Success to me is being able to carry on doing what I love and at the same time hopefully making a positive difference
What was the inspiration behind your recent single, ‘Unstoppable’?
I released the audio of ‘Unstoppable’ on International Women’s Day. I think it is a true feel-good anthem. I wrote it a few years ago, inspired by my Mum, to encourage women to see that these archaic gender stereotypes should never stand in the way of working towards what we want to achieve.
I truly believe that your gender doesn’t define you, and that being yourself is what makes you unstoppable. The video showcases iconic Indian women who have overcome gender role expectations to achieve absolutely amazing things. I hope that people can watch this and feel empowered.

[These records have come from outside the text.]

/-- The comparators as they stand now (R285, R287): those that fire set the latches. -/
def tripComparators (m : Nat) (s : State) : State :=
  let f := if s.isF then m &&& tripEnabled s else 0
  let t := { s with saf := { s.saf with trip := { s.saf.trip with fired := f } } }
  if f = 0 then t else tripFire f t

/-- Whether the trip path is whole (R291). -/
def tripWhole (s : State) : Bool :=
  laneOk s (s.get Fd.EFT_TRIPMAP_LANEA) && laneOk s (s.get Fd.EFT_TRIPMAP_LANEB)
    && !s.saf.trip.badPairs.testBit (s.get Fd.EFT_TRIPMAP_PAIR1) && !s.saf.trip.badPairs.testBit (s.get Fd.EFT_TRIPMAP_PAIR2)
    && s.saf.trip.passed && decide (s.get Fd.EFT_TESTAGE_TRIP ≤ s.parN Par.TRIP_TEST_PER)

/-- TRIPOK shown: 1 on variant M (R291); its loss is recorded (R643). -/
def tripShow (s : State) : State :=
  let ok := !s.isF || tripWhole s
  let t := s.putB Fd.EFT_STAT_TRIPOK ok
  if s.on Fd.EFT_STAT_TRIPOK && !ok then faultOther 1 .signalBox t else t

/-- A trip lane's function moved to a free spare lane, while no contactor output is on (R291). -/
def tripLaneMove (l : Nat) (s : State) : State :=
  if l ∈ s.afe.laneDown ∧ !contactorOn s then
    match [10, 11].filter (laneFree s) with
    | [] => s
    | p :: _ =>
      ((laneMove l s).put (if l = 8 then Fd.EFT_TRIPMAP_LANEA else Fd.EFT_TRIPMAP_LANEB) p).raise Fd.EFT_EVT_LANEMOVE
  else s

/-- A failed pair of a role replaced by the spare pair (R290). -/
def tripPairMove (f : RegField) (s : State) : State :=
  let used := s.get Fd.EFT_TRIPMAP_PAIR1 == 2 || s.get Fd.EFT_TRIPMAP_PAIR2 == 2
  if s.saf.trip.badPairs.testBit (s.get f) && !used && !s.saf.trip.badPairs.testBit 2 then
    faultOther 1 .signalBox ((s.put f 2).raise Fd.EFT_EVT_PAIRMOVE)
  else s

/-- A trip path test wanted (R289): the Signal Box announces idle when no contactor output is on. -/
def tripWant (s : State) : State :=
  if s.isF then
    let t := { s with saf := { s.saf with trip := { s.saf.trip with wanted := true } } }
    if contactorOn s then t else report .idle t
  else s

/-- The Core island passes the request for a trip path test over X01 (R289). -/
def tripPass (s : State) : State :=
  if s.saf.trip.wanted && !s.held .core then { s with saf := { s.saf with trip := { s.saf.trip with asked := true } } } else s

/-- A trip path test begins (R289): with no contactor output on, once the Core island has passed the request. -/
def tripTestBegin (s : State) : State :=
  if s.saf.trip.wanted && s.saf.trip.asked && !contactorOn s && !s.on Fd.EFT_STAT_TRIPTEST then
    { (gateAssert s).raise Fd.EFT_STAT_TRIPTEST with saf := { s.saf with trip := { s.saf.trip with wanted := false, asked := false } } }
  else s

/-- The end of a trip path test (R289 to R291): the pairs 0 to 2 that failed, whether lane A and lane B set their latches, and whether
both latches stay clear after the restore. -/
def tripTestEnd (pairs : Nat) (laneA laneB clear : Bool) (s : State) : State :=
  if s.on Fd.EFT_STAT_TRIPTEST then
    let inUse := [s.get Fd.EFT_TRIPMAP_PAIR1, s.get Fd.EFT_TRIPMAP_PAIR2]
    let pass := !inUse.any pairs.testBit && laneA && laneB && clear
    let t := s.lower Fd.EFT_STAT_TRIPTEST
    let t := if pass then t.put Fd.EFT_TESTAGE_TRIP 0 else t.raise Fd.EFT_EVT_TESTFAIL
    let t := { t with saf := { t.saf with trip := { t.saf.trip with badPairs := pairs % 8, passed := pass, wanted := !pass } } }
    let t := tripPairMove Fd.EFT_TRIPMAP_PAIR2 (tripPairMove Fd.EFT_TRIPMAP_PAIR1 t)
    let t := if laneA then t else tripLaneMove 8 (laneFault (s.get Fd.EFT_TRIPMAP_LANEA) t)
    let t := if laneB then t else tripLaneMove 9 (laneFault (s.get Fd.EFT_TRIPMAP_LANEB) t)
    let t := if clear then (t.lower Fd.EFT_STAT_TRIPA).lower Fd.EFT_STAT_TRIPB else (t.raise Fd.EFT_STAT_TRIPA).raise Fd.EFT_STAT_TRIPB
    tripShow t
  else s

/-- A lane fault (R69 to R71, R89 to R91, R291): at a beat of the running rotation step, which is abandoned; conv names a converter whose
failing stream the CRC errors point to. -/
def laneFaultAt (k beat : Nat) (conv : Option Nat) (s : State) : State :=
  match conv with
  | some c => convFail c beat s
  | none =>
    let l := laneRole s k
    let t := abandonStep beat (laneFault k s)
    if l = 8 ∨ l = 9 then tripShow (tripLaneMove l t) else t

/-- LANE_FAULT_DETECT (R69). -/
def execLaneFaultDetect (k beat : Nat) (conv : Option Nat) (s : State) : Ans := awake .metrology s <|
  .next (if s.isF && decide (k < 12) then laneFaultAt k beat conv s else s)

/-- LANE_ROLE_MOVE (R69): the move of lane k's role takes effect. -/
def execLaneRoleMove (k : Nat) (s : State) : Ans := awake .metrology s <|
  .next (if s.isF then (if k = 8 ∨ k = 9 then tripShow (tripLaneMove k s) else laneMove k s) else s)

/-- RCM_SELF_TEST_START (R278): a self-test is due, or its Token has been granted. -/
def execRcmSelfTestStart (s : State) : Ans := awake .signalBox s <| .next (rcmTestAsk s)

/-- RCM_SELF_TEST_REQUEST (R278): a host write of EFT_TRIPCTL.RCMTEST. -/
def execRcmSelfTestRequest (p : Path) (s : State) : Ans := .next (hostOwn p 1 (toIsland .signalBox rcmTestAsk) s)

/-- RCM_SELF_TEST_DONE (R278): the changes of the DC component over its two halves, in µA. -/
def execRcmSelfTestDone (plus minus : Int) (s : State) : Ans := awake .signalBox s <| .next (rcmTestEnd plus minus s)

/-- RCM_SELF_TEST_RETRY (R278): 10 s after a refusal with reason TIMEOUT. -/
def execRcmSelfTestRetry (s : State) : Ans := awake .signalBox s <| .next (if s.saf.rcm.again then rcmTestAsk s else s)

/-- DC_TRIP_FIRE (R286, R287): the comparators that fire, as a mask. -/
def execDcTripFire (m : Nat) (s : State) : Ans := .next (tripRecognise (tripComparators m s))

/-- TRIP_PATH_TEST_DUE (R289). -/
def execTripPathTestDue (s : State) : Ans := awake .signalBox s <| .next (tripWant s)

/-- TRIP_PATH_TEST_REQUEST (R289): a host write of EFT_TRIPCTL.TEST. -/
def execTripPathTestRequest (p : Path) (s : State) : Ans := .next (hostOwn p 1 (toIsland .signalBox tripWant) s)

/-- TRIP_PATH_TEST_START (R289). -/
def execTripPathTestStart (s : State) : Ans := awake .signalBox s <| .next (tripTestBegin s)

/-- TRIP_PATH_TEST_DONE (R289). -/
def execTripPathTestDone (pairs : Nat) (laneA laneB clear : Bool) (s : State) : Ans := awake .signalBox s <| .next (tripTestEnd pairs laneA laneB clear s)

end Sys2Proof.Machine
end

What are you hoping to achieve in the coming years – both as an entrepreneur and a musical artist?
Currently, success to me is being able to carry on doing what I love and at the same time hopefully making a positive difference, all in the most authentic way.
Next month, I’ll be releasing my debut EP, which features artists from all over the world and is going to be backed by Island Records UK alongside Universal Music. I am so excited to share it with everyone.